Одна такая полукопченая колбаса посетила мастерскую в Брикстоне, пришла в гости к Мэлвину, а в нее влюбился наш сосед, английский художник Виктор Виллис. Роман проходил на наших глазах, печатники делали ставки на скорость развития сюжета. Виктору Виллису было шестьдесят лет, у него была грива седых волос, слезящиеся голубые глаза, нежные белые руки в веснушках. Именно его руки я чаще всего и вспоминаю теперь: пальцы Виктора Виллиса дрожали, и веснушки прыгали вверх и вниз. Виллис носил белые рубашки, бордовые бабочки и бархатные пиджаки. Он иногда заходил к Мэлу за советом, приглашал Мэла посмотреть последние работы. Вот однажды он зашел в нашу мастерскую, увидел полукопченую колбасу – и судьба его понеслась под откос.
История банальная: пожилой художник влюбился в девицу с пухлыми губами и прогрессивными взглядами, оставил старую жену, переехал в съемный дом, заболел от неустроенной жизни и тоски, провалялся с полгода в больнице, помер, а девица горевала недолго, нашла себе новую жертву. Что тут еще скажешь? Случается такое, слыхали и прежде. Однако там была одна щемящая деталь, такая же незабываемая, как его дрожащие веснушки и слезящиеся голубые глаза.

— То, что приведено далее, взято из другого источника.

/-- The OWNER Perform and the taking of the context that is kept for it. -/
def State.bindStep (s : State) (va : Nat) (st : TreeStage) : Micro :=
  match st with
  | .bindOwn rec i =>
    let (r, s) := s.access s.treeActor none (va + 96) (.node (.own (s.die + 1)))
    let s := if r.waits then s else s.unlockTree i
    r.micro s (va + 96) (fun old =>
      if old % 8 != 0 then .done s (w64 (-2))
      else
        let x := bindCtx (((s.ctx i).gen + 1) % 2 ^ 16) va rec
        .done (s.setCtx i x) (BitVec.ofNat 64 (i + x.gen * 2 ^ 16)))
      (fun c v => .trap s c v)
  | _ => .wait s .busy

/-- The binding of a descriptor: its reading and its checks, the ring's count word, a free context, and OWNER. -/
def State.bind (s : State) (d : BitVec 6) (sa : Word64) : Res :=
  let va := sa.toNat
  match s.stage with
  | some st => s.runTree d (fun s st => s.bindStep va st) treeFuel st
  | none =>
    let s := s.commit
    if va % 128 != 0 then .trap s 0x202 (treeData (2 ^ 32 - 1) 0)
    else match s.access s.treeActor none va (.read 128) with
      | (.ok rec, s) =>
        match descFault rec with
        | some off => .trap s 0x202 (treeData off 0)
        | none =>
          s.namedCount s.treeActor (BitVec.ofNat 64 (rec / 2 ^ 320)) (fun s =>
            match s.freeCtx with
            | none => .done (s.putS 0 d (w64 (-1)))
            | some i => (s.lockTree i).startTree d (fun s st => s.bindStep va st) (.bindOwn rec i))
      | (r, s) => r.stop s sa

/-- The OWNER Perform of a release, and the freeing of the context. -/
def State.unbindStep (s : State) (st : TreeStage) : Micro :=
  match st with
  | .unbindOwn i =>
    let x := s.ctx i
    let (r, s) := s.access s.treeActor none (x.addr + 96) (.node .free)
    r.micro s (x.addr + 96) (fun _ => .done (s.setCtx i { gen := x.gen }) 0) (fun c v => .trap s c v)
  | _ => .wait s .busy

/-- The release of a bound context. It waits for a release or a re-rooting, and for an allocation, a free or an append of the tree
that is under way, and the words that would begin on the tree wait for it, so that what it has tested stands. -/
def State.unbind (s : State) (d : BitVec 6) (sa : Word64) : Res :=
  let step (s : State) (st : TreeStage) : Micro := s.unbindStep st
  match s.stage with
  | some st => s.runTree d step treeFuel st
  | none => (s.treeOf sa).run s.commit (fun i =>
    let s := s.commit
    let x := s.ctx i
    if 0 < s.slotsOf i || x.walk.isSome then .done (s.putS 0 d (w64 (-3)))
    else if s.ctxTaken i || s.treeHeld x s.me then .wait s .busy
    else s.startTree d step (.unbindOwn i))

/-- TSBIND (R309): with m = 1 it unbinds. -/
def execTsbind (o : OpR) (s : State) : Host.Outcome State Fault Refusal :=
  (if o.m then s.unbind o.d (s.S o.a) else s.bind o.d (s.S o.a)).out

/-! ### TSDESC, TSLEAF (R312, R314). -/

/-- The stages of TSDESC (R312). -/
def State.descStep (s : State) (st : TreeStage) : Micro :=
  match st with
  | .descRoot slot => s.rootOf slot
  | .descNode slot x => s.visitNode slot x
  | .descKids slot n child nch => s.readKids slot n child nch
  | .undo slot j pend c d => s.undoStep slot j pend c d
  | st => s.appendStep st

/-- TSDESC: the lowest free slot is taken before ROOT is read. -/
def State.descend (s : State) (d : BitVec 6) (h : Word64) : Res :=
  match s.stage with
  | some st => s.runTree d (fun s st => s.descStep st) treeFuel st
  | none => (s.treeOf h).run s.commit (fun i =>
      let s := s.commit
      if s.ctxTaken i then .wait s .busy else
      let used := (s.spinel.slots.filter (fun e => e.2.held)).map (fun e => e.1)
      match firstFree used 0 64 with
      | none => .done (s.putS 0 d (BitVec.ofNat 64 (5 * 2 ^ 56)))
      | some k =>
        (s.setSlot k { gen := ((s.slot k).gen + 1) % 1024, held := true, ctx := i }).startTree d
          (fun s st => s.descStep st) (.descRoot k))

/-- TSDESC (R312). -/
def execTsdesc (o : OpR) (s : State) : Host.Outcome State Fault Refusal := (s.descend o.d (s.S o.a)).out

Однажды Виктор позвал меня в свою мастерскую – он работал на одном этаже с нами в небольшой комнате с низким потолком. Мэла в тот день не было, и Виктор Виллис, поколебавшись, пригласил меня оценить его последние работы. Виктор усадил меня на стул и принялся показывать свои маленькие картинки, написанные маслом на картонках. То были виды Венеции, которые он срисовывал с открыток. Виктор не был прогрессивным художником, он не делал инсталляций, не рисовал квадратиков, он писал безнадежно вторичные слащавые пейзажи Венеции, но отчего-то, глядя на них, хотелось плакать. Я спросил его, бывал ли он в Венеции.
***
– О да, – ответил Виктор Виллис, – мы с женой однажды купили тур. Я до сих пор под впечатлением.
– А давно это было?
– Двадцать лет назад.
Мы помолчали. Вокруг нас был Брикстон, обкуренные темные парни грузили что-то в лифт, и шел дождь, и на столе лежали бутерброды с ветчиной и кетчупом, и Виллису было уже шестьдесят лет, и наивные картины его никому не были нужны в этом мире, а он носил бархатный пиджак и рисовал Венецию. Я сказал, что мне очень нравятся его картины.
– Я люблю южные страны, – сказал мне Виктор Виллис.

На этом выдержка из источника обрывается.